/-- Does a result act at the end of its cycle, after the bundle's reads (R120, R151)? -/
def Land.late : Land → Bool
  | .latch .. | .flags _ => true
  | _ => false

/-- One advance cycle on: exposed results due now land, all of them before a commit, the register results only otherwise (R39, R42);
FMT and LUTSEL leave their shadows (R44). DESIGN CHOICE (log 134): of an SWR and a SETFMT or LUTSEL of one bundle the X slot's value stays.
Log 149. -/
def Core.tick (x : Core) (commit : Bool) : Core :=
  let fl := x.flight.map fun e => (e.1 - 1, e.2)
  let now := fl.filter fun e => e.1 == 0 && (commit || !e.2.late)
  let rest := fl.filter fun e => !(e.1 == 0 && (commit || !e.2.late))
  let x := now.foldl (fun x e => x.land e.2) { x with flight := rest }
  let fp := x.arch.fmtPend.map fun e => (e.1, e.2 - 1)
  let lp := x.arch.lutPend.map fun e => (e.1, e.2 - 1)
  { x with arch :=
    { x.arch with fmt := ((fp.filter fun e => e.2 == 0).getLast?.map (·.1)).getD x.arch.fmt, fmtPend := fp.filter fun e => e.2 != 0,
                  lutsel := ((lp.filter fun e => e.2 == 0).getLast?.map (·.1)).getD x.arch.lutsel,
                  lutPend := lp.filter fun e => e.2 != 0 } }

/-- Flags and latch combinations due in the cycle land at its end (R120, R151). -/
def Core.landLate (x : Core) : Core :=
  (x.flight.filter fun e => e.1 == 0).foldl (fun x e => x.land e.2) { x with flight := x.flight.filter fun e => e.1 != 0 }

/-- A tile result landed (R160, R172, R173): only the elements it defines are written. -/
def Core.landSm (x : Core) (e : SmEntry) : Core :=
  let x := x.setTile e.tile (e.elems.foldl (fun l q => setAt l q.1 q.2) (x.tile e.tile))
  { x with arch := { x.arch with fflags := x.arch.fflags ||| e.fl, suspect := x.arch.suspect ||| e.suspect } }

/-- A tile as an SM op issued now reads it: after the results of every earlier SM op (R159, R160). -/
def Core.smTile (x : Core) (t : Nat) : List (BitVec 32) :=
  x.sm.foldl (fun l e => if e.tile = t then e.elems.foldl (fun l q => setAt l q.1 q.2) l else l) (x.tile t)

/-- A scoreboarded result, on its way until it lands (R41). -/
def State.putSb (s : State) (c : Nat) (e : SbEntry) : State := s.modCore c fun x => { x with sb := x.sb ++ [e] }

/-! ### Special registers -/

/-- A bundle-form write of a special register as it takes effect at the end of its cycle (R31, R137); FMT and LUTSEL enter their shadows
at issue instead. -/
def Core.swr (x : Core) (n : Nat) (v : Word) : Core :=
  match n with
  | 0x003 => { x with arch := { x.arch with suspect := x.arch.suspect &&& ~~~(v.setWidth 8) } }
  | 0x004 => { x with arch := { x.arch with fflags := v.setWidth 5 } }
  | 0x030 => { x with tcause := v.setWidth 8 }
  | 0x031 => { x with tpc := v }
  | 0x032 => { x with tval := v }
  | 0x035 => { x with ssat := x.ssat && !v.getLsbD 31 }
  | 0x040 => { x with arch := { x.arch with rnga := v } }
  | 0x041 => { x with arch := { x.arch with rngb := v } }
  | 0x044 => { x with arch := { x.arch with drift := v.setWidth 32 }, armed := [] }
  | _ => x

/-- A staged write of a group register (R137, R156). -/
def Group.swr (g : Group) (n : Nat) (v : Word) : Group :=
  match n with
  | 0x034 => { g with thandler := v }
  | 0x035 => { g with ssat := g.ssat && !v.getLsbD 31 }
  | 0x042 => { g with lutsel := v.setWidth 2 }
  | 0x044 => { g with drift := v.setWidth 32, armed := [] }
  | _ => g

/-! ### Effects of a core -/

/-- A tag written, and the tags that the engine's own lines carry, those of its load-blocks among them (R228, R231, R292); a request that the home agent's check of the world fails is
discarded and recorded (R379). -/
def State.putTag (s : State) (k : Ctx) (x : XByte) (tag : Nat) : State :=
  if s.secure x.pa && !k.world then s.noteWorld k.world [x.pa]
  else
    let carry (l : Line) : Line :=
      if l.pline == x.pa / 64 && l.attr.te then { l with tags := if bit x.pa 5 then (l.tags.1, tag) else (tag, l.tags.2) } else l
    let s := (s.setTagMem x.pa tag).modEng k.dom fun e => { e with l1 := e.l1.map carry }
    match k.dom with
    | .core c => s.modCore c fun x => x.mapBlocks carry
    | .unit _ => s

/-- A copy started (R253, R281). -/
def State.startCopy (s : State) (d : Dom) (c : Copy) : State :=
  if c.dsts = [] then s
  else s.modEng d fun e => { e with copies := e.copies ++ [{ c with seq := e.copySeq }], copySeq := e.copySeq + 1 }

/-- The bytes of a LOCAL atomic written: taken out of the masks of the interval's undo entries (R287, R412). -/
def State.writeLoc (s : State) (c : Nat) (cells : List Host.Cell) : State :=
  s.modCore c fun x =>
    { x with scratch := cells.foldl (fun m q => setByte m q.1 q.2) x.scratch,
             undo := x.undo.map fun e => (e.1, e.2.filter fun q => !cells.any fun w => w.1 == q.1) }

/-- The bytes of a global atomic written at the home agent, the engine's own copy of the line leaving (R287); at a PEER target by an
AtomicOp (R262). -/
def State.writeAtom (s : State) (k : Ctx) (bs : List (XByte × Byte)) : State :=
  match bs with
  | [] => s
  | (x, _) :: _ =>
    if x.attr.mt == 0 then
      ((s.dropLines k.dom fun l => bs.any fun b => b.1.pa / 64 == l.pline).cleanBlocks k.dom fun l =>
        bs.any fun b => b.1.pa / 64 == l.pline).homeWrite k.world (bs.map fun b => (b.1.pa, b.2))
    else { s with bnd := { s.bnd with peer := bs.foldl (fun m c => setByte m c.1.pa c.2) s.bnd.peer } }

/-- A place of a copy in a share of a redundant pair, put in a given part of the pair; other places stand. -/
def CopyEnd.inPair (idx part : Nat) (p : CopyEnd) : CopyEnd :=
  match p with
  | .core q off => if q / 2 == idx / 2 then .core part off else p
  | _ => p

/-- Is the place in the pair's own shares? -/
def CopyEnd.ofPair (idx : Nat) (p : CopyEnd) : Bool :=
  match p with
  | .core q _ => q / 2 == idx / 2
  | _ => false

/-- Places of a copy as one core of a redundant pair serves them (R441): those in the pair's shares are each core's own, the others the
primary's. -/
def pairPlaces (idx : Nat) (l : List CopyEnd) : List CopyEnd :=
  ((l.filter fun p => idx % 2 == 0 || p.ofPair idx).map (CopyEnd.inPair idx idx)).eraseDups

/-- A copy as one core of a redundant pair starts it (R441): into the pair's shares each its own; to a global destination the primary's
only, which counts and signals in both shares. -/
def Copy.forPair (c : Copy) (idx : Nat) : Copy :=
  let glob := c.dsts.any fun d => match d with
    | .glob _ => true
    | _ => false
  if glob then
    let both (l : List CopyEnd) := (l.flatMap fun p => [p, p.inPair idx (idx / 2 * 2 + 1)]).eraseDups
    if idx % 2 == 0 then { c with src := c.src.inPair idx idx, syncs := both c.syncs, sems := both c.sems } else { c with dsts := [] }
  else
    let ds := pairPlaces idx c.dsts
    let n := c.dsts.length
    let pieces := (c.left.filter fun q => q.1 == 0).map (·.2)
    { c with src := c.src.inPair idx idx, dsts := ds, sems := pairPlaces idx c.sems,
             syncs := if c.multi then pairPlaces idx c.syncs else c.syncs.map (CopyEnd.inPair idx idx),
             left := if ds.length = n then c.left else pieces.flatMap fun p => (List.range ds.length).map fun i => (i, p) }

/-- A job barrier has completed: the core waits for the others it has released (R374). -/
def CoreWait.passBar (w : CoreWait) (id : Nat) : CoreWait :=
  match w with
  | .bar ids => if ids.erase id = [] then .none else .bar (ids.erase id)
  | w => w

/-- A trap that waits for a commit (R414). -/
def State.post (s : State) (c : Nat) (cause : Nat) (tval : Nat) : State :=
  s.modCore c fun x => { x with waiting := x.waiting ++ [(cause, BitVec.ofNat 64 tval, 0)] }

/-- One withheld effect released (R243, R244); `own` is false on the shadow of a redundant pair, which leaves global effects to the
primary (R441). -/
def State.releaseEff (s : State) (c : Nat) (own : Bool) (e : Eff) : State :=
  let a : Agent := .core (fin 32 c) 0
  let d : Dom := .core (fin 32 c)
  let k := s.ctx a
  let pair := (s.pairPos c).isSome
  match e with
  | .store bs =>
    let lines (l : Line) : Bool := bs.any fun b => b.1.pa / 64 == l.pline
    if own then (if pair then (s.storeBytes k bs).cleanLines d lines else s.storeBytes k bs)
    else
      let blk := bs.filter fun b => ((s.core c).blockLine (b.1.pa / 64)).isSome
      (s.storeBytes k blk).dropLines d lines
  | .tags cells => if own then cells.foldl (fun s t => s.putTag k t.1 t.2) s else s
  | .signal core idx n =>
    if !own then s
    else
      let s := s.signalCore core idx n
      if pair && core / 2 == c / 2 then s.signalCore (if core % 2 = 0 then core + 1 else core - 1) idx n else s
  | .hsig idx n => s.signalCore c idx n
  | .copy cp => s.startCopy d (if pair then cp.forPair (s.core c).idx else cp)
  | .launch jobid =>
    if !own then s
    else match (s.releaseAt d .device).launch (s.cardAt a) jobid.toNat with
      | .ok s => s
      | .error r => s.post c 0x1A (launchTval r jobid.toNat)
  | .lutld slot data =>
    match (s.core c).job with
    | none => s
    | some j => s.modEng d fun e =>
        { e with luts := minsert (merase e.luts slot) slot { owner := some (.core j), data := data } }
  | .bar id =>
    let idx := (s.core c).idx
    let s := s.modCore c fun x => { x with wait := match x.wait with
      | .bar ids => .bar (ids ++ [id])
      | _ => .bar [id] }
    match (s.core c).job with
    | none => s
    | some j => s.modSlot j fun z => { z with bars := z.bars ++ [(id, idx)] }
  | .svc code => if own then s.post c 0x31 code else s
  | .drain sc => s.releaseAt d sc
  | .clean lo n => if own then s.cleanLines d fun l => l.asid == k.asid && l.world == k.world && l.meets lo n else s
  | .blkrel n => s.freeBlock c n own
  | .jend _ | .scr _ | .loc _ | .atom _ | .swr .. => s

/-- An effect with the cores of its own pair taken as one, as the comparison of a redundant pair sees it (R440): core number and part of
the pair's first core; none where the two cores may differ. -/
def Eff.norm (c idx : Nat) (e : Eff) : Option Eff :=
  let place := CopyEnd.inPair idx idx
  match e with
  | .store _ | .drain _ | .bar _ | .lutld .. | .scr _ | .loc _ | .atom _ | .swr .. => none
  | .signal core idx n => some (.signal (if core / 2 == c / 2 then core / 2 * 2 else core) idx n)
  | .hsig i n => some (.hsig i n)
  | .copy cp => some (.copy { cp with src := place cp.src, dsts := cp.dsts.map place, syncs := cp.syncs.map place,
                                      sems := cp.sems.map place, part := idx / 2 * 2, issuer := .core 0 0 })
  | .tags l => some (.tags l)
  | .launch j => some (.launch j)
  | .jend b => some (.jend b)
  | .svc code => some (.svc code)
  | .clean lo n => some (.clean lo n)
  | .blkrel n => some (.blkrel n)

* * *

Stopping at the line containing "(x.flight.filter fun e", please repeat exactly every line from the very start of the entries, that line included, and nothing more.

/-- Does a result act at the end of its cycle, after the bundle's reads (R120, R151)? -/
def Land.late : Land → Bool
  | .latch .. | .flags _ => true
  | _ => false

/-- One advance cycle on: exposed results due now land, all of them before a commit, the register results only otherwise (R39, R42);
FMT and LUTSEL leave their shadows (R44). DESIGN CHOICE (log 134): of an SWR and a SETFMT or LUTSEL of one bundle the X slot's value stays.
Log 149. -/
def Core.tick (x : Core) (commit : Bool) : Core :=
  let fl := x.flight.map fun e => (e.1 - 1, e.2)
  let now := fl.filter fun e => e.1 == 0 && (commit || !e.2.late)
  let rest := fl.filter fun e => !(e.1 == 0 && (commit || !e.2.late))
  let x := now.foldl (fun x e => x.land e.2) { x with flight := rest }
  let fp := x.arch.fmtPend.map fun e => (e.1, e.2 - 1)
  let lp := x.arch.lutPend.map fun e => (e.1, e.2 - 1)
  { x with arch :=
    { x.arch with fmt := ((fp.filter fun e => e.2 == 0).getLast?.map (·.1)).getD x.arch.fmt, fmtPend := fp.filter fun e => e.2 != 0,
                  lutsel := ((lp.filter fun e => e.2 == 0).getLast?.map (·.1)).getD x.arch.lutsel,
                  lutPend := lp.filter fun e => e.2 != 0 } }

/-- Flags and latch combinations due in the cycle land at its end (R120, R151). -/
def Core.landLate (x : Core) : Core :=
  (x.flight.filter fun e => e.1 == 0).foldl (fun x e => x.land e.2) { x with flight := x.flight.filter fun e => e.1 != 0 }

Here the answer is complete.